** Data for this exercise follows **
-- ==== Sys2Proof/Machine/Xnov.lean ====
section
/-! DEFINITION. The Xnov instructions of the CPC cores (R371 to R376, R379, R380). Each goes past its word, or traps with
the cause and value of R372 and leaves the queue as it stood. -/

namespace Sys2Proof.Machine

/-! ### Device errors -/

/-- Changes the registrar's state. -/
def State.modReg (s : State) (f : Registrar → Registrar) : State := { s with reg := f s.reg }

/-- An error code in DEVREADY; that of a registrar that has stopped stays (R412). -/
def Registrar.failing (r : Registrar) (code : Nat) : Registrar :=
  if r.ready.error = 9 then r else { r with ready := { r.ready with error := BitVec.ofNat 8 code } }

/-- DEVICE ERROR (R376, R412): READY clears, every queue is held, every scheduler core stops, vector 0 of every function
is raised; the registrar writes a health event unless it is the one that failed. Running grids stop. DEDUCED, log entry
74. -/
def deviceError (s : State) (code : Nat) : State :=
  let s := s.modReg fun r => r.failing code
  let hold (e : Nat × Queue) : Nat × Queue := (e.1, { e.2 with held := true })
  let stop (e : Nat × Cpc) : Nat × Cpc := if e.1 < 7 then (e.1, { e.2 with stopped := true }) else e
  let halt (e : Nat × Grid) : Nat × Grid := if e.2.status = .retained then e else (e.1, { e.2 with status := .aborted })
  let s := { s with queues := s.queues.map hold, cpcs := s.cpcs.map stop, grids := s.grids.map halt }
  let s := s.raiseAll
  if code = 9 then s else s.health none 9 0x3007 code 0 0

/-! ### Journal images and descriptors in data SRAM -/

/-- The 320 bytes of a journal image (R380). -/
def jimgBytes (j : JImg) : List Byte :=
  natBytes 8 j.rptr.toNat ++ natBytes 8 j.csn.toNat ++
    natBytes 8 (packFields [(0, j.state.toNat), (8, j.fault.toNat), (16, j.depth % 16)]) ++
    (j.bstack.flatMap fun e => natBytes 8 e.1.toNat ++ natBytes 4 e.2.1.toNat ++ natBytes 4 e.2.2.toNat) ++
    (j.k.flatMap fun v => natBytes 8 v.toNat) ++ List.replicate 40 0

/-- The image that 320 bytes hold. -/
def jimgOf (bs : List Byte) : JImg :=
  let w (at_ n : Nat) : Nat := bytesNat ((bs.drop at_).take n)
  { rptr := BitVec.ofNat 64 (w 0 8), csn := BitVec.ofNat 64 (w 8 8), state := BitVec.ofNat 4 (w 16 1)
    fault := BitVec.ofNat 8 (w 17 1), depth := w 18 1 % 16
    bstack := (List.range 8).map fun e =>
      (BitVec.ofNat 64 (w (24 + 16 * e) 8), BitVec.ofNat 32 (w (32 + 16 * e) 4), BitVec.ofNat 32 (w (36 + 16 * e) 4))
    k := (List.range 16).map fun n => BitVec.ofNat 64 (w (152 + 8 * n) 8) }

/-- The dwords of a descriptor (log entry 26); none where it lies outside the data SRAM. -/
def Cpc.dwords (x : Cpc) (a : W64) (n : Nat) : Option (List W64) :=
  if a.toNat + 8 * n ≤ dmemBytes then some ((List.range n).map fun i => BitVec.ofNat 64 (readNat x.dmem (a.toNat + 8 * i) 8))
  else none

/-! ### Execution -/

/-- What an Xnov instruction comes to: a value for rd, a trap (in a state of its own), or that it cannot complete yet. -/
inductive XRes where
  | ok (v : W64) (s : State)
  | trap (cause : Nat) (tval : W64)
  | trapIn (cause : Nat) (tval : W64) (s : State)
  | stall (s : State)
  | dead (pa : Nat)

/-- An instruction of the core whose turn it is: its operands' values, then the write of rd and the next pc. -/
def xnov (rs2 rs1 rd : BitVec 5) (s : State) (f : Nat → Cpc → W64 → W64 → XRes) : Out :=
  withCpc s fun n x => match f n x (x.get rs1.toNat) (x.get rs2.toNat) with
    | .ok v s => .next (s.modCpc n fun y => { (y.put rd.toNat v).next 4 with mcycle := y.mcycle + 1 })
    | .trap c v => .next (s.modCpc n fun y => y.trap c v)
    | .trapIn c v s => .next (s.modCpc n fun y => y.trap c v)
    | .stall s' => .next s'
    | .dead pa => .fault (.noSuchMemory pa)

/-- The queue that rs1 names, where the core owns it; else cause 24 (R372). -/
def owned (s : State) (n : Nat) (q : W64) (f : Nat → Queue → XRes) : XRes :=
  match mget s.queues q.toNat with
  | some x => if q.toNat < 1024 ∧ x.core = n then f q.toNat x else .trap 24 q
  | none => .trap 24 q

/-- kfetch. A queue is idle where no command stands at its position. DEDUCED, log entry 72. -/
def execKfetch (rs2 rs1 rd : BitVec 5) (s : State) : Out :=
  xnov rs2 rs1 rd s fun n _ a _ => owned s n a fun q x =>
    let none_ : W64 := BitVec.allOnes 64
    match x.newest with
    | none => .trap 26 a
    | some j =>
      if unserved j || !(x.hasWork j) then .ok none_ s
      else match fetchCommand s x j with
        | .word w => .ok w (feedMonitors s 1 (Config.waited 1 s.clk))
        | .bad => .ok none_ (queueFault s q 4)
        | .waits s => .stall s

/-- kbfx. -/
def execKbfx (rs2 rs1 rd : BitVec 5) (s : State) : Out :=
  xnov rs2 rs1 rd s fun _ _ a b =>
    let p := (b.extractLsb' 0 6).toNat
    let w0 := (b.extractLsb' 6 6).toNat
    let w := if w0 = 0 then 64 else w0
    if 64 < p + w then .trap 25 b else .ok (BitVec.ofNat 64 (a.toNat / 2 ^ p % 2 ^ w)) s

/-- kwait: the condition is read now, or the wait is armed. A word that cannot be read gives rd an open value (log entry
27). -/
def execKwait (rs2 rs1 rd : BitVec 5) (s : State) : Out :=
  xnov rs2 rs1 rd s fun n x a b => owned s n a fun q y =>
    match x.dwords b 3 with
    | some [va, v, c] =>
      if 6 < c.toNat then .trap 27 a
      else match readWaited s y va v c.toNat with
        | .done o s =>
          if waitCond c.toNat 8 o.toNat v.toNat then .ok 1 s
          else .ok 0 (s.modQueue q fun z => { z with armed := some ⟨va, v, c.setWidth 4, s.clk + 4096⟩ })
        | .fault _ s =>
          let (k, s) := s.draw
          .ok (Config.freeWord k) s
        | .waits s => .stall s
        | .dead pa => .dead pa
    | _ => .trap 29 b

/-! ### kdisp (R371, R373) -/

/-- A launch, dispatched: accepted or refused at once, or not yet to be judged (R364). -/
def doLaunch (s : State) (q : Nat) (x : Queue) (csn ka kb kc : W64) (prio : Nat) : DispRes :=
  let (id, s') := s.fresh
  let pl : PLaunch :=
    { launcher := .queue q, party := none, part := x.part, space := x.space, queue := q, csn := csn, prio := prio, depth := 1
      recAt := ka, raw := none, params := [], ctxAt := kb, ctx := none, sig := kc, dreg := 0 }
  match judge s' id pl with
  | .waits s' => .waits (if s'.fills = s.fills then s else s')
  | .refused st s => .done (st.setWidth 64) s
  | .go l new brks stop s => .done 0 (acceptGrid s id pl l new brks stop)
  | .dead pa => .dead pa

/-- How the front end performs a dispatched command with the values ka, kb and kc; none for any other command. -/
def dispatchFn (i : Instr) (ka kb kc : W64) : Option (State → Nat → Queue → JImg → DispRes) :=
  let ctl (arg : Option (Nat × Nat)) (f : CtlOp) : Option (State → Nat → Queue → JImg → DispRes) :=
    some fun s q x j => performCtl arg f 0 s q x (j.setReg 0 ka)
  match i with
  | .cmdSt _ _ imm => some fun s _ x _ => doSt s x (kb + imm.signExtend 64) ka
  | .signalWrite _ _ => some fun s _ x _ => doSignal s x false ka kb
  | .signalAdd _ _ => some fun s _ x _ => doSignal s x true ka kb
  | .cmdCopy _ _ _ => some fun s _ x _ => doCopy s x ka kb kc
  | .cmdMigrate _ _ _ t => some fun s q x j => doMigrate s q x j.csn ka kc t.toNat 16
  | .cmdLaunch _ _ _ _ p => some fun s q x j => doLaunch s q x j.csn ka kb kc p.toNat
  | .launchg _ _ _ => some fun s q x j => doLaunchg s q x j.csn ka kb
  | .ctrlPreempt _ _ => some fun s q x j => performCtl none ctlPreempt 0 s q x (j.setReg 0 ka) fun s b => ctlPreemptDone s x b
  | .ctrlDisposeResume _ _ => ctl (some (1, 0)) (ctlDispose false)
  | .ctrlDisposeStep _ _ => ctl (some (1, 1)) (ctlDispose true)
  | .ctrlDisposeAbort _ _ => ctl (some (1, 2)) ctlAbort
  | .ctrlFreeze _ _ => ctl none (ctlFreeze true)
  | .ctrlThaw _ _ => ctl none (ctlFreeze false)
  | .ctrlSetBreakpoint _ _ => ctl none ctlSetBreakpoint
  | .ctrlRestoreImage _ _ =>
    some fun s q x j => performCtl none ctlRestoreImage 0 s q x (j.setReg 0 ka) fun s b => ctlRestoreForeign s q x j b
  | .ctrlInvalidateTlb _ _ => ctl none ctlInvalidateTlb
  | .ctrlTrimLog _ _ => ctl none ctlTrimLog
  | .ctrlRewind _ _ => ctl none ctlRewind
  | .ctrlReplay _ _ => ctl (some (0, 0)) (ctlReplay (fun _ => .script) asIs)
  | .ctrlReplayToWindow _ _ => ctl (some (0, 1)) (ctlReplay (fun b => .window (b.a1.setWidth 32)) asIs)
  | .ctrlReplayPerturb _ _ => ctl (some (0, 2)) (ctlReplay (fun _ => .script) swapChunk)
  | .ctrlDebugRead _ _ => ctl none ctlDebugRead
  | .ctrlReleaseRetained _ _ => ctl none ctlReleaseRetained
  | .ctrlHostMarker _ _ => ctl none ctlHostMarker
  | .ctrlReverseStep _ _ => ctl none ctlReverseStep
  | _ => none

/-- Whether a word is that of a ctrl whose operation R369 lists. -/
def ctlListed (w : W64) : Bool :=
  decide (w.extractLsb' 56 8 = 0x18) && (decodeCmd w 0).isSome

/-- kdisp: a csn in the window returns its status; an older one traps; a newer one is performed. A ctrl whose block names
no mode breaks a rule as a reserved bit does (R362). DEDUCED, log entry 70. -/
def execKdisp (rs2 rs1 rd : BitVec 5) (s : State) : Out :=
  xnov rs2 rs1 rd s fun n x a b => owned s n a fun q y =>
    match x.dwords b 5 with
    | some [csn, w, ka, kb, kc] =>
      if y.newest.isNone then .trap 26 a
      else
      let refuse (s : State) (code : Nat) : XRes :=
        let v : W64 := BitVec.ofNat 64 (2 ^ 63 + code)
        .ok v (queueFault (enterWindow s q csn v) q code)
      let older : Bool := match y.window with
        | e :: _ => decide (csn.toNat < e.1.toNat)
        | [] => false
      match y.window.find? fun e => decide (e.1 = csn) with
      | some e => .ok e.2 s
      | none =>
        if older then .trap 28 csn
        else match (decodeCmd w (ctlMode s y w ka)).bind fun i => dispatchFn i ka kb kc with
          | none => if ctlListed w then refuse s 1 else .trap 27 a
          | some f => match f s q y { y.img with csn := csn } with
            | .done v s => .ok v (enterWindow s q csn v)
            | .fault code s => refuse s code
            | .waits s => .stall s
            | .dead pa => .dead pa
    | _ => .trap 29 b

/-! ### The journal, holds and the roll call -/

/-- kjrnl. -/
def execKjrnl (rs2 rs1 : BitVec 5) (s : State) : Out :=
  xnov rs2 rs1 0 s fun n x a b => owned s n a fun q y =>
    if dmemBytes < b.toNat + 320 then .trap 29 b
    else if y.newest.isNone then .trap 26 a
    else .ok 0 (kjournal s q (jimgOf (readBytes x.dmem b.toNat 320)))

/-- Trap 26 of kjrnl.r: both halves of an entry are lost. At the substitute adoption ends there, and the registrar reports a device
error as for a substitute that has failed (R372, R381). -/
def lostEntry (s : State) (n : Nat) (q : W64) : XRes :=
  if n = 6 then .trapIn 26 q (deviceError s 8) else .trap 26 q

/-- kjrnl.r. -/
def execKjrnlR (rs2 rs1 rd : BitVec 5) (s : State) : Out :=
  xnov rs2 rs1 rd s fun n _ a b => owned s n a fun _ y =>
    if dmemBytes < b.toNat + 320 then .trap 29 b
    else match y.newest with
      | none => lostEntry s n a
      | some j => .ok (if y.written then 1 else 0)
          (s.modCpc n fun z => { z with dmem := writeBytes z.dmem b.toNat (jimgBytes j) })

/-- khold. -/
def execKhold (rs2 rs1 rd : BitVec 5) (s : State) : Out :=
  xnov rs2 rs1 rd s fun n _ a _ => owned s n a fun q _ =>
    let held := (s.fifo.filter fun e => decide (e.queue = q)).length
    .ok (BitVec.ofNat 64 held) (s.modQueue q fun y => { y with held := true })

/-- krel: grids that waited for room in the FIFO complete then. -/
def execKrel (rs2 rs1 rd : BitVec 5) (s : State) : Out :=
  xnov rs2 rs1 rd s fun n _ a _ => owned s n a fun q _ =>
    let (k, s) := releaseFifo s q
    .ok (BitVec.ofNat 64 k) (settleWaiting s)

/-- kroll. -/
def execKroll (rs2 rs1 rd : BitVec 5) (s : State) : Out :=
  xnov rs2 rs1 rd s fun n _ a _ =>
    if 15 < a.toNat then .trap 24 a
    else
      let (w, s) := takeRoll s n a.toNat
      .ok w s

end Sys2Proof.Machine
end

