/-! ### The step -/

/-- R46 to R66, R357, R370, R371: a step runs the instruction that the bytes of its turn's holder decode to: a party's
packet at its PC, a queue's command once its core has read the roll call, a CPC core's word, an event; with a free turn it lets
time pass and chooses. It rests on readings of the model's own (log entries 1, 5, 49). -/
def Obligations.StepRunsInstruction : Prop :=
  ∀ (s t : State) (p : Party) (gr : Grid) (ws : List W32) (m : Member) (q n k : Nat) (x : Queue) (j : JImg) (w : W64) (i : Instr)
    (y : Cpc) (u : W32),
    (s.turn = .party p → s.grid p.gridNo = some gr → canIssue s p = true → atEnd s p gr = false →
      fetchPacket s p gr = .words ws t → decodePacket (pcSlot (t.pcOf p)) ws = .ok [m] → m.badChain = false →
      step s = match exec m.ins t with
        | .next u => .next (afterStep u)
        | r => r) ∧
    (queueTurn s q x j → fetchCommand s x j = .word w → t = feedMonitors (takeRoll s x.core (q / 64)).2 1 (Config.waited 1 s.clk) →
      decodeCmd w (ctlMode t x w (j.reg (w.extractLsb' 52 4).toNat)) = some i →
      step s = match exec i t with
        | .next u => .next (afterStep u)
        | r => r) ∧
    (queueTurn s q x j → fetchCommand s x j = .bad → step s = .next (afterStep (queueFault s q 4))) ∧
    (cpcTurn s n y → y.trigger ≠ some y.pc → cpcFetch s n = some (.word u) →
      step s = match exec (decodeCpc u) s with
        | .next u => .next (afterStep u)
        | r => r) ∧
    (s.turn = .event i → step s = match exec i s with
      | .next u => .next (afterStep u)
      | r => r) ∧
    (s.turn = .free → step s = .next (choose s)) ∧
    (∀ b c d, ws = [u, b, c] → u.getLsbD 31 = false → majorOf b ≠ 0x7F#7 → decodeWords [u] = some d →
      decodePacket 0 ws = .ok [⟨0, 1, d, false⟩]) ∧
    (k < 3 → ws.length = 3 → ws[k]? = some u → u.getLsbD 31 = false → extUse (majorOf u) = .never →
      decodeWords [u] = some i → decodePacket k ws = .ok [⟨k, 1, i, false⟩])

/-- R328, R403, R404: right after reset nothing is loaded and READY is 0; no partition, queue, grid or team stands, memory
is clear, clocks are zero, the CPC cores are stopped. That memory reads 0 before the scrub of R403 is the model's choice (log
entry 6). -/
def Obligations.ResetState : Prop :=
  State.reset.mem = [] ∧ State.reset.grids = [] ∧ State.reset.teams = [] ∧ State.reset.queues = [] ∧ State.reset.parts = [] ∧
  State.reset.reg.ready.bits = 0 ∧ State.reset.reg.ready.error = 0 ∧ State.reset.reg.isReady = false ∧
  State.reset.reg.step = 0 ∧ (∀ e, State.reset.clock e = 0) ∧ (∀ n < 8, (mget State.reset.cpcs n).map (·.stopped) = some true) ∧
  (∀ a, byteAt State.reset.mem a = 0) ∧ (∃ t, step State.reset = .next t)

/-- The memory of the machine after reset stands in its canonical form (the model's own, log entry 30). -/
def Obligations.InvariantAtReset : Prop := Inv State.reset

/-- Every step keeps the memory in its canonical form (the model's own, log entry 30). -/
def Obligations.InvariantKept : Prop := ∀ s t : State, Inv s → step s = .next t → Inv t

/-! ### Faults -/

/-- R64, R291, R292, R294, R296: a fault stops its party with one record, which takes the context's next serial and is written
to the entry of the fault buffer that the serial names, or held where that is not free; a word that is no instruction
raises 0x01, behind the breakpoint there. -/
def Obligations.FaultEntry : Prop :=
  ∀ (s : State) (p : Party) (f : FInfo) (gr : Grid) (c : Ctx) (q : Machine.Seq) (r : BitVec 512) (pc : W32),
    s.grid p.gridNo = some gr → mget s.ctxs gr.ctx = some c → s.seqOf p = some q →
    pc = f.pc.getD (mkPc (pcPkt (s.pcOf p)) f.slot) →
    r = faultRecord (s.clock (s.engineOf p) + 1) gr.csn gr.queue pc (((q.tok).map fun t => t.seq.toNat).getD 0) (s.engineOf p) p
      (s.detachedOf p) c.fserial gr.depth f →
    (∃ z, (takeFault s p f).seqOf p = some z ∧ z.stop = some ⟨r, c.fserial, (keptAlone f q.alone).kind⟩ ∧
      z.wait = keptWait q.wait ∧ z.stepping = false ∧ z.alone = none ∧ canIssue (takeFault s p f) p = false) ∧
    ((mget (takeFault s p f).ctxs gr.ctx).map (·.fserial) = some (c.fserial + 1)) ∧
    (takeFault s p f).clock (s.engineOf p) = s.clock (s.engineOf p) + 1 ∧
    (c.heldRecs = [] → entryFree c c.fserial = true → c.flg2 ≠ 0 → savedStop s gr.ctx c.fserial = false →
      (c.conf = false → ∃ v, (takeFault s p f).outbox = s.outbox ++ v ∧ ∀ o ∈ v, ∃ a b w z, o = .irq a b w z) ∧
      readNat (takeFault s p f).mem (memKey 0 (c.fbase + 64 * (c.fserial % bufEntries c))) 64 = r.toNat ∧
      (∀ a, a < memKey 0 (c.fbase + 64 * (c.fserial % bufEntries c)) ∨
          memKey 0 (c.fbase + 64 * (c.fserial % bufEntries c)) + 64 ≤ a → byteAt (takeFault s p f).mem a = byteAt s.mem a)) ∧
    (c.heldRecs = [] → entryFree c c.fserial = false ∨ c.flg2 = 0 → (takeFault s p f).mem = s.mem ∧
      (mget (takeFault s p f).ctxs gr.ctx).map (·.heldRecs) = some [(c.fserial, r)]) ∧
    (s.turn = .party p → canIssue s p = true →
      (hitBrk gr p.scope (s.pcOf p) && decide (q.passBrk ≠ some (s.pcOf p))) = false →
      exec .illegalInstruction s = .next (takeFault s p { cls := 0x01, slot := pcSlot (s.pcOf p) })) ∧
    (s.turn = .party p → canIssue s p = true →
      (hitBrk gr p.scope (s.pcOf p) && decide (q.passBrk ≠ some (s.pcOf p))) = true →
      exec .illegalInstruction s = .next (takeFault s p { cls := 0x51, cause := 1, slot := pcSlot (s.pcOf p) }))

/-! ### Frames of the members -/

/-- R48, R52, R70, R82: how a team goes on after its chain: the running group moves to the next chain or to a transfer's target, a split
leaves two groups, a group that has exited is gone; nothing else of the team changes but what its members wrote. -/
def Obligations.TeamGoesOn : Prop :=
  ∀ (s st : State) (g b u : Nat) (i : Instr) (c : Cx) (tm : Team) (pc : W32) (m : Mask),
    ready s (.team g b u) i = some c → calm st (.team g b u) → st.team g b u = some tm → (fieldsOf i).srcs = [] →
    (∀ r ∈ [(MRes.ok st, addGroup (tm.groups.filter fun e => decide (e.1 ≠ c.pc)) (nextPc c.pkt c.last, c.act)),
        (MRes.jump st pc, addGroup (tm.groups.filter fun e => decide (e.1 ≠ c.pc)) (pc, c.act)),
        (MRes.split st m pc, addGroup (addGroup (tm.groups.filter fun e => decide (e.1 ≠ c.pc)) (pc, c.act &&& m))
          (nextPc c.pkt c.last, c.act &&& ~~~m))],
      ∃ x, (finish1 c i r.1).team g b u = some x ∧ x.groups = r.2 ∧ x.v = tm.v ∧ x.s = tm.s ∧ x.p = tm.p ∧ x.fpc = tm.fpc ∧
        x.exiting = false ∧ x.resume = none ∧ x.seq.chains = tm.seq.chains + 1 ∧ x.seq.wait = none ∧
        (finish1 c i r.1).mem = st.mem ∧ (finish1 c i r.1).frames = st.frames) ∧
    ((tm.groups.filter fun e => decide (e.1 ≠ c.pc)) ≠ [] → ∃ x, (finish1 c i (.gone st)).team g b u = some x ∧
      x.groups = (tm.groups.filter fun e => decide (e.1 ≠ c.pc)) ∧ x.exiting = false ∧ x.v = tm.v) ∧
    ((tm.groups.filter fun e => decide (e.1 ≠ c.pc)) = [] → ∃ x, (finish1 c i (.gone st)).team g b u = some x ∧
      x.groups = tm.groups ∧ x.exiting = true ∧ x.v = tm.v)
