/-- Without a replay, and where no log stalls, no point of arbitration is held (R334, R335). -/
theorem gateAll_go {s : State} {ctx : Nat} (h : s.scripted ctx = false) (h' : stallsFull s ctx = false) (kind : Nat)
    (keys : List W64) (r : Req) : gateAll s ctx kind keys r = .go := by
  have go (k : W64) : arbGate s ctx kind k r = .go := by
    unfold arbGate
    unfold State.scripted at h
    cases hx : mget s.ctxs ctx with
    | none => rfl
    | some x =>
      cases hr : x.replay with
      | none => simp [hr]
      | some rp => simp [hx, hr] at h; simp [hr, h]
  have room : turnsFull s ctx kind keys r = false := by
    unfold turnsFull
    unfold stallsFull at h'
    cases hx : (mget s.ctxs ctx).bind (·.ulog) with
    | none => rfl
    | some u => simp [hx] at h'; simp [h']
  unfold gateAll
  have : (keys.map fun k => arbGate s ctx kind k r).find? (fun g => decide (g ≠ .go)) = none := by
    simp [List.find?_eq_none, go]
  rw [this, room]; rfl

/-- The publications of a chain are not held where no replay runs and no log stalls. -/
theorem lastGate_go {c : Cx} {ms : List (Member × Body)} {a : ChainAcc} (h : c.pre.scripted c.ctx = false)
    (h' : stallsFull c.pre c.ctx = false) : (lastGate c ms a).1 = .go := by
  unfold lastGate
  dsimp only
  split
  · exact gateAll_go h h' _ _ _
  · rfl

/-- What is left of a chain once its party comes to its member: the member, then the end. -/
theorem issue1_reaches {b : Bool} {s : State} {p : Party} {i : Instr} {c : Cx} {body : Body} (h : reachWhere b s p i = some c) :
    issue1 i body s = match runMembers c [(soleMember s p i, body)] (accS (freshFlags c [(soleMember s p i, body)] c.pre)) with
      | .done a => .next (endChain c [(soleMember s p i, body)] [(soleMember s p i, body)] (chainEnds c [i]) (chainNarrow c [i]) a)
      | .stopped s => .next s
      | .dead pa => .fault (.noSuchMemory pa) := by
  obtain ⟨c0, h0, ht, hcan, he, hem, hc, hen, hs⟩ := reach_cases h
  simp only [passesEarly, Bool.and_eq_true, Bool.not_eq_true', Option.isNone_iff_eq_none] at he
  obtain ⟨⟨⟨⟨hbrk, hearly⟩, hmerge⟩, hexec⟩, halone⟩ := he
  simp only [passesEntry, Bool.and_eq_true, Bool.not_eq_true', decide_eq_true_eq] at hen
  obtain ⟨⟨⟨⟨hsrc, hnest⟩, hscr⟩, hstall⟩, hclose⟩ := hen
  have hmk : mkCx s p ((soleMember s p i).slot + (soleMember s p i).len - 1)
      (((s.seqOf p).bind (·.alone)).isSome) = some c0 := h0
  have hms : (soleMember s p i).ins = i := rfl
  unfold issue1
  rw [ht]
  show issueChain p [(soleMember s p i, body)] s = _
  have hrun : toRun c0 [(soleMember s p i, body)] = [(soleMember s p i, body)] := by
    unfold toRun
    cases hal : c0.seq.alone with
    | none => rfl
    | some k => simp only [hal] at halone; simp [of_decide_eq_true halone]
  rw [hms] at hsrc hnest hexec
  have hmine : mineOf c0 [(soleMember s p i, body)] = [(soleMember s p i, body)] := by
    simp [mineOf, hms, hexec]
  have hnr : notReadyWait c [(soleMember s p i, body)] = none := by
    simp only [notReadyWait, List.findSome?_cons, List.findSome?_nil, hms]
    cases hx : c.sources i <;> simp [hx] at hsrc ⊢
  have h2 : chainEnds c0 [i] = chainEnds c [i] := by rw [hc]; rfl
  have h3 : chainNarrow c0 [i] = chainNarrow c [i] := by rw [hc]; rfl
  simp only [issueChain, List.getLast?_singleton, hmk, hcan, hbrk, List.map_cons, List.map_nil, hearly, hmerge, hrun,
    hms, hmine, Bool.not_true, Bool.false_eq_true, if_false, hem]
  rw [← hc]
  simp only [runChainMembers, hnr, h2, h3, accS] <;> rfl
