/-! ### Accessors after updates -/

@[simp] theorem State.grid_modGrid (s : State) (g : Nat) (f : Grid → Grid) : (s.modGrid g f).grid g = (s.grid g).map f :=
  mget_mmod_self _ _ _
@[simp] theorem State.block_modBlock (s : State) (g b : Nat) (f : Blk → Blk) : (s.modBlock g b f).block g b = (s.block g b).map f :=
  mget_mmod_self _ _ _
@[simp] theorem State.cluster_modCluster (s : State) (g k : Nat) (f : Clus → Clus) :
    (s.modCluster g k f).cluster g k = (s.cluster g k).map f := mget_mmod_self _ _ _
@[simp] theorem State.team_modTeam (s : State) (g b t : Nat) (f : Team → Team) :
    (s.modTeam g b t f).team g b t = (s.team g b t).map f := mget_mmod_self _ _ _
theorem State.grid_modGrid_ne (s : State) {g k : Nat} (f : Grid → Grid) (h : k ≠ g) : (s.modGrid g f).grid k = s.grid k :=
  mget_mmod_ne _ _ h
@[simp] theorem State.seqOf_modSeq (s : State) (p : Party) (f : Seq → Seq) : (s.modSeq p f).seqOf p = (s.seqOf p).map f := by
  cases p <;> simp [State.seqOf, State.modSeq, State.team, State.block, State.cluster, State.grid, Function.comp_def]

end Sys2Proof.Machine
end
** End of Data for this exercise **
» **Work item**: Check each line in the records above for the word "theorem". Return those that have it.

» **Expected output**:
theorem gateAll_go {s : State} {ctx : Nat} (h : s.scripted ctx = false) (h' : stallsFull s ctx = false) (kind : Nat)
theorem lastGate_go {c : Cx} {ms : List (Member × Body)} {a : ChainAcc} (h : c.pre.scripted c.ctx = false)
theorem issue1_reaches {b : Bool} {s : State} {p : Party} {i : Instr} {c : Cx} {body : Body} (h : reachWhere b s p i = some c) :
@[simp] theorem State.grid_modGrid (s : State) (g : Nat) (f : Grid → Grid) : (s.modGrid g f).grid g = (s.grid g).map f :=
@[simp] theorem State.block_modBlock (s : State) (g b : Nat) (f : Blk → Blk) : (s.modBlock g b f).block g b = (s.block g b).map f :=
@[simp] theorem State.cluster_modCluster (s : State) (g k : Nat) (f : Clus → Clus) :
@[simp] theorem State.team_modTeam (s : State) (g b t : Nat) (f : Team → Team) :
theorem State.grid_modGrid_ne (s : State) {g k : Nat} (f : Grid → Grid) (h : k ≠ g) : (s.modGrid g f).grid k = s.grid k :=
@[simp] theorem State.seqOf_modSeq (s : State) (p : Party) (f : Seq → Seq) : (s.modSeq p f).seqOf p = (s.seqOf p).map f := by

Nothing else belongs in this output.